**WHAT IS REQUIRED**
If a line in the entries contains the string "none", include that line in your answer.

**Dataset records**
/-- R36, R37, R147, R148: a real mark in ACQUIRING hands its OPEN to the channels and measures a period.
The consistent run rises with a period within 1/256 of the one before it, and at 4 the clock locks and
issues tick 0. R91, R92: the lock takes an IDLE node to ARMED when the six arm conditions hold with it.
-/
def Obligations.AcquiringMeasures : Prop :=
  ∀ (t : Nat) (roll : Bool) (s : State) (base : Nat),
    s.clock.state = .acquiring → s.clock.measuringBase = some base →
    (let now := max s.now t
     let m := now - base
     let inRange := 100000 ≤ m ∧ m ≤ 50000000
     let agrees := ∃ p, s.clock.previousPeriod = some p ∧ m ≤ p + p / 256 ∧ p ≤ m + p / 256
     ∃ u, exec (.realMark t roll) s = .next u ∧ u.now = now ∧
       u.clock.roll = (if roll then 0 else min 1048575 (s.clock.roll + 1)) ∧
       u.clock.measuringBase = some now ∧ s.markOpens u ∧
       (u.clock.rangeHigh = true ↔ m < 100000) ∧ (u.clock.rangeLow = true ↔ 50000000 < m) ∧
       (¬ inRange → u.clock.state = .acquiring ∧ u.clock.consistentRun = 0 ∧
         u.clock.previousPeriod = none) ∧
       (inRange → u.clock.previousPeriod = some m) ∧
       (inRange → ¬ agrees → u.clock.state = .acquiring ∧ u.clock.consistentRun = 1) ∧
       (inRange → agrees → s.clock.consistentRun + 1 < 4 →
         u.clock.state = .acquiring ∧ u.clock.consistentRun = s.clock.consistentRun + 1) ∧
       (inRange → agrees → 4 ≤ s.clock.consistentRun + 1 →
         u.clock.state = .locked ∧ u.clock.period = some m ∧ u.clock.timingBase = some now ∧
         u.clock.origin = .real ∧ u.clock.missedRun = 0 ∧ u.clock.tickIndex = some 0 ∧
         u.sup.notes[0] = true ∧
         (s.engine.nodeState = .idle → (u.engine.nodeState = .idle ∨ u.engine.nodeState = .armed) ∧
           (u.engine.nodeState = .armed ↔ ({ s with clock := u.clock } : State).armable))))

/-- R38: a real mark in LOCKED less than half a period after the timing base is spurious; one whose
period lies within 1/8 is tracked. R50, R147, R148, R155 to R160: a tracked mark hands its OPEN to the
channels. Each closes the frame it holds, its midpoint that of the open capture and this instant's, and
opens the next; while RECORDING, registration takes the midpoints into the frame that ends. R45, R47,
R155: in a pass that goes on, the mark first issues the unissued ticks of that frame, then raises the
open pass frame, and issues tick 0. -/
def Obligations.LockedClockTracks : Prop :=
  ∀ (t : Nat) (roll : Bool) (s : State) (base p : Nat),
    s.clock.state = .locked → s.clock.timingBase = some base → s.clock.measuringBase = some base →
    s.clock.period = some p →
    (let now := max s.now t
     let m := now - base
     (m < p / 2 → exec (.realMark t roll) s = .next { s with
       now := now
       clock := { s.clock with lastMark := now }
       sup := { s.sup with counters := s.sup.counters.set 1 (min 255 (s.sup.counters[1] + 1)) } }) ∧
     (p / 2 ≤ m → 100000 ≤ m → m ≤ 50000000 → m ≤ p + p / 8 → p ≤ m + p / 8 →
       ∃ u, exec (.realMark t roll) s = .next u ∧ u.now = now ∧ u.clock = { s.clock with
         period := some m, timingBase := some now, measuringBase := some now, origin := .real
         missedRun := 0, tickIndex := some 0, closePending := true, lastMark := now
         rangeHigh := false, rangeLow := false
         roll := if roll then 0 else min 1048575 (s.clock.roll + 1) } ∧
         s.markOpens u ∧ (s.defaults → s.frameTurned u)))

/-- R30, R44, R107 to R110, R147, R154, R157, R163: the mark that takes the roll count to F, real on a
LOCKED clock or local on one in LOCAL, begins the pass of a PENDING node: RUNNING at tick 0, the next
pass number, the other participants watched and registration RECORDING with a fresh capture buffer and
summary. The pass is comparable just when the reference has its rate and scale, no axis is compared yet,
and the frame before F is not recorded. A move of length 0 ends its pass ENDED on that tick 0. -/
def Obligations.MarkFBeginsThePass : Prop :=
  ∀ (s : State) (base p : Nat) (pass : PassParams),
    s.clock.timingBase = some base → s.clock.period = some p →
    s.engine.nodeState = .pending → s.engine.params = some pass → s.defaults →
    (let number := if 65535 ≤ s.engine.passNumber then 1 else s.engine.passNumber + 1
     let begun := fun (period : Nat) (u : State) =>
       u.engine.tick = 0 ∧ u.engine.moveTime = 0 ∧ u.engine.ticked = true ∧
       u.engine.prevTime = none ∧ u.engine.tickDuration = period / 16 ∧
       u.engine.passNumber = number ∧ u.clock.roll = pass.startFrame ∧
       u.reg.openFrame = some 0 ∧ u.reg.deviations = [] ∧ u.reg.listPass = number ∧
       u.reg.overflow = 0 ∧ u.reg.comparisons = 0 ∧ u.reg.grossSeen = false ∧
       (u.reg.comparable = true ↔
         ∃ d, s.reg.reference.holds = some d ∧ d.rate = pass.rate ∧ d.scale = pass.scale) ∧
       (∀ a : Fin 4, u.reg.compared[a] = false ∧ u.reg.maxima[a] = ⟨0, none⟩) ∧
       u.reg.reference = s.reg.reference ∧
       (s.reg.recording = false → u.reg.capture.frames = s.reg.capture.frames) ∧
       u.reg.capture.holds.map (fun d => (d.passNumber, d.rate, d.scale, d.framesRecorded)) =
         some (number, pass.rate, pass.scale, 0) ∧
       (∀ d, u.reg.capture.holds = some d → ∀ a : Fin 4, d.sources[a] = none) ∧
       u.reg.history.dropLast = s.reg.history.drop (s.reg.history.length - 7) ∧
       u.reg.history.getLast?.map
         (fun x => (x.passNumber, x.startFrame, x.rate, x.scale, x.comparable)) =
         some (number, pass.startFrame, pass.rate, pass.scale, u.reg.comparable) ∧
       s.channelsOpen u ∧
       (s.store.tEnd ≠ 0 → u.engine.nodeState = .running ∧ u.clock.tickIndex = some 0 ∧
         u.reg.recording = true ∧
         u.reg.history.getLast?.map Summary.ending = some .inProgress ∧
         ∀ (i : Nat) (e : RosterEntry), s.roster.table[i]? = some e → u.roster.table[i]? = some
           (if e.participant = true ∧ s.roster.ownPosition ≠ some i then
             { e with watched := true, missingRun := 0, misalignedRun := 0, heard := false }
           else e)) ∧
       (s.store.tEnd = 0 → u.engine.nodeState = .ended ∧
         u.engine.path = { onPath := true, tPark := 0, scale := pass.scale } ∧
         u.reg.recording = false ∧
         u.reg.history.getLast?.map Summary.ending = some .ended ∧
         ∀ (i : Nat) (e : RosterEntry), u.roster.table[i]? = some e → e.watched = false)
     (∀ (t : Nat) (roll : Bool), s.clock.state = .locked → s.clock.measuringBase = some base →
       (let m := max s.now t - base
        p / 2 ≤ m → 100000 ≤ m → m ≤ 50000000 → m ≤ p + p / 8 → p ≤ m + p / 8 →
        (if roll then 0 else min 1048575 (s.clock.roll + 1)) = pass.startFrame →
        ∃ u, exec (.realMark t roll) s = .next u ∧ begun m u)) ∧
     (s.clock.state = .localMarks → min 1048575 (s.clock.roll + 1) = pass.startFrame →
       ∃ u, exec .localMark s = .next u ∧ begun p u))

**FINISHED TASK**
         u.clock.previousPeriod = none) ∧
       u.engine.prevTime = none ∧ u.engine.tickDuration = period / 16 ∧
       (∀ a : Fin 4, u.reg.compared[a] = false ∧ u.reg.maxima[a] = ⟨0, none⟩) ∧
       (∀ d, u.reg.capture.holds = some d → ∀ a : Fin 4, d.sources[a] = none) ∧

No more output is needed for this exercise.